#### INSTRUCTIONS TO FOLLOW:
In every line of the records, look for "OdRow", then report how many lines have it and nothing else.

Stored data entries:
-- ==== Sys2Proof/Machine/Objects.lean ====
section
/-! DEFINITION. The object tables of the spec as data: one row per object or run of like objects, with its type,
access code, default, persistence, mapping permission and value check. The rows of 0x1000-0x1A1F are laid out as
CiA 1301 does (R45, R51; log entry 3). -/
namespace Sys2Proof.Machine

/-- Data types of Table 2.2: the number is the size in bytes. -/
inductive OdType where
  | bool
  | u (n : Nat)
  | i (n : Nat)
  | f32
  | oct (n : Nat)
  | dom
deriving DecidableEq, Repr

/-- Access codes of Table 2.3. -/
inductive OdAccess where
  | ro | rw | wo | const | rwC | rwS
deriving DecidableEq, Repr

/-- Default of an object: a little-endian number, bytes, zero bytes, or one that depends on the object (R9). -/
inductive OdDefault where
  | num (v : Nat)
  | bytes (b : Bytes)
  | zeros (n : Nat)
  | special
deriving DecidableEq, Repr

/-- Value check of R35 step 5. `sig` is a signature (other values 0x0800_0020), `dyn` a check that reads other objects. -/
inductive OdCheck where
  | any
  | rng (lo hi : Int)
  | zrng (lo hi : Int)
  | codes (l : List Nat)
  | codesUpTo (n : Nat)
  | mask (m : Nat)
  | zeroOnly
  | sig (l : List Nat)
  | entry
  | frng (lo hi : Rat)
  | fzrng (lo hi : Rat)
  | fge0
  | fle0
  | len (lo hi step : Nat)
  | dyn
deriving DecidableEq, Repr

/-- One row of an object table: indices `lo, lo + stride, …` (`count` of them), subindices `s0` to `s1`. -/
structure OdRow where
  lo : Nat
  count : Nat
  stride : Nat
  s0 : Nat
  s1 : Nat
  ty : OdType
  acc : OdAccess
  dflt : OdDefault
  persistent : Bool
  mappable : Bool
  check : OdCheck
deriving DecidableEq, Repr

/-- Rows of spec/02_object_dictionary.md. -/
def odRows02a : List OdRow := [
  ⟨0x1000, 1, 1, 0x00, 0x00, .u 4, .const, .num 0, false, false, .any⟩ /- device type -/,
  ⟨0x1001, 1, 1, 0x00, 0x00, .u 1, .ro, .num 0, false, false, .any⟩ /- error register -/,
  ⟨0x1017, 1, 1, 0x00, 0x00, .u 2, .rw, .num 0, true, false, .any⟩ /- producer heartbeat time, ms -/,
  ⟨0x1018, 1, 1, 0x00, 0x00, .u 1, .const, .num 4, false, false, .any⟩ /- identity, highest subindex -/,
  ⟨0x1018, 1, 1, 0x01, 0x01, .u 4, .const, .num 0x000005A7, false, false, .any⟩ /- vendor-ID -/,
  ⟨0x1018, 1, 1, 0x02, 0x02, .u 4, .const, .num 0x00088128, false, false, .any⟩ /- product code -/,
  ⟨0x1018, 1, 1, 0x03, 0x04, .u 4, .const, .num 0, false, false, .any⟩ /- revision, serial number -/,
  ⟨0x1200, 8, 1, 0x01, 0x02, .u 4, .rw, .special, true, false, .any⟩ /- SDO server COB-IDs -/,
  ⟨0x1400, 32, 1, 0x01, 0x01, .u 4, .rw, .num 0x80000000, true, false, .any⟩ /- RPDO COB-ID -/,
  ⟨0x1400, 32, 1, 0x02, 0x02, .u 1, .rw, .num 0xFE, true, false, .dyn⟩ /- RPDO transmission type -/,
  ⟨0x1400, 32, 1, 0x05, 0x05, .u 2, .rw, .num 0, true, false, .any⟩ /- RPDO event timer, ms -/,
  ⟨0x1600, 32, 1, 0x00, 0x00, .u 1, .rw, .num 0, true, false, .rng 0 64⟩ /- RPDO mapping count -/,
  ⟨0x1600, 32, 1, 0x01, 0x40, .u 4, .rw, .num 0, true, false, .dyn⟩ /- RPDO mapping entry -/,
  ⟨0x1800, 32, 1, 0x01, 0x01, .u 4, .rw, .num 0x80000000, true, false, .any⟩ /- TPDO COB-ID -/,
  ⟨0x1800, 32, 1, 0x02, 0x02, .u 1, .rw, .num 0xFE, true, false, .dyn⟩ /- TPDO transmission type -/,
  ⟨0x1800, 32, 1, 0x03, 0x03, .u 2, .rw, .num 0, true, false, .any⟩ /- TPDO inhibit time, 100 us -/,
  ⟨0x1800, 32, 1, 0x05, 0x05, .u 2, .rw, .num 0, true, false, .any⟩ /- TPDO event timer, ms -/,
  ⟨0x1A00, 32, 1, 0x00, 0x00, .u 1, .rw, .num 0, true, false, .rng 0 64⟩ /- TPDO mapping count -/,
  ⟨0x1A00, 32, 1, 0x01, 0x40, .u 4, .rw, .num 0, true, false, .dyn⟩ /- TPDO mapping entry -/,
  ⟨0x1010, 1, 1, 0x00, 0x00, .u 1, .const, .num 4, false, false, .any⟩ /- STORE_PARAMETERS -/,
  ⟨0x1010, 1, 1, 0x01, 0x01, .u 4, .rw, .num 1, false, false, .sig [0x65766173]⟩ /- STORE_ALL -/,
  ⟨0x1010, 1, 1, 0x02, 0x02, .u 4, .rw, .num 1, false, false, .sig [0x65766173]⟩ /- STORE_COMM -/,
  ⟨0x1010, 1, 1, 0x03, 0x03, .u 4, .rw, .num 1, false, false, .sig [0x65766173]⟩ /- STORE_APPLICATION -/,
  ⟨0x1010, 1, 1, 0x04, 0x04, .u 4, .rwC, .num 1, false, false, .sig [0x65766173]⟩ /- STORE_SAFETY -/,
  ⟨0x1011, 1, 1, 0x00, 0x00, .u 1, .const, .num 4, false, false, .any⟩ /- RESTORE_DEFAULTS -/,
  ⟨0x1011, 1, 1, 0x01, 0x03, .u 4, .rw, .num 1, false, false, .sig [0x64616F6C]⟩ /- RESTORE_ALL, _COMM, _APPLICATION, _SAFETY -/,
  ⟨0x1011, 1, 1, 0x04, 0x04, .u 4, .rwC, .num 1, false, false, .sig [0x64616F6C]⟩ /- RESTORE_ALL, _COMM, _APPLICATION, _SAFETY -/,
  ⟨0x1FE0, 1, 1, 0x01, 0x20, .u 1, .rwS, .num 0, true, false, .codes [0,1,0x10,0x11,0x12]⟩ /- RPDO_TRANSPORT -/,
  ⟨0x1FE1, 1, 1, 0x01, 0x20, .u 1, .rwS, .num 0, true, false, .codes [0,1,0x10,0x11,0x12]⟩ /- TPDO_TRANSPORT -/,
  ⟨0x1FE2, 1, 1, 0x01, 0x01, .oct 6, .rw, .bytes [0x01,0x1B,0x19,0,0,0], true, false, .any⟩ /- ETH_PDO_DEST -/,
  ⟨0x1FE3, 1, 1, 0x01, 0x20, .u 2, .rw, .num 0, false, false, .zeroOnly⟩ /- RPDO_STATUS -/,
  ⟨0x1FE4, 1, 1, 0x01, 0x01, .u 8, .rw, .num 0, true, false, .mask 0xf0300010003003e⟩ /- EMCY_CLASS_MASK -/,
  ⟨0x1FE4, 1, 1, 0x02, 0x02, .u 1, .rw, .num 1, true, false, .mask 3⟩ /- EMCY_CONTROLLERS -/,
  ⟨0x2000, 1, 1, 0x00, 0x00, .u 1, .const, .num 8, false, false, .any⟩ /- IDENTITY -/,
  ⟨0x2000, 1, 1, 0x01, 0x01, .u 4, .const, .num 557352, false, false, .any⟩ /- PRODUCT_CODE -/,
  ⟨0x2000, 1, 1, 0x02, 0x02, .u 2, .const, .num 0, false, false, .any⟩ /- LOGIC_DIE_REV -/,
  ⟨0x2000, 1, 1, 0x03, 0x03, .u 2, .const, .num 0, false, false, .any⟩ /- AMS_DIE_REV -/,
  ⟨0x2000, 1, 1, 0x04, 0x04, .u 2, .const, .num 0, false, false, .any⟩ /- HV_DIE_REV -/,
  ⟨0x2000, 1, 1, 0x05, 0x05, .u 4, .ro, .num 0, false, false, .any⟩ /- FW_VERSION -/,
  ⟨0x2000, 1, 1, 0x06, 0x06, .u 1, .ro, .num 0, false, false, .any⟩ /- FW_IMAGE_ACTIVE -/]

#### OUTPUT FOR THIS TASK:
2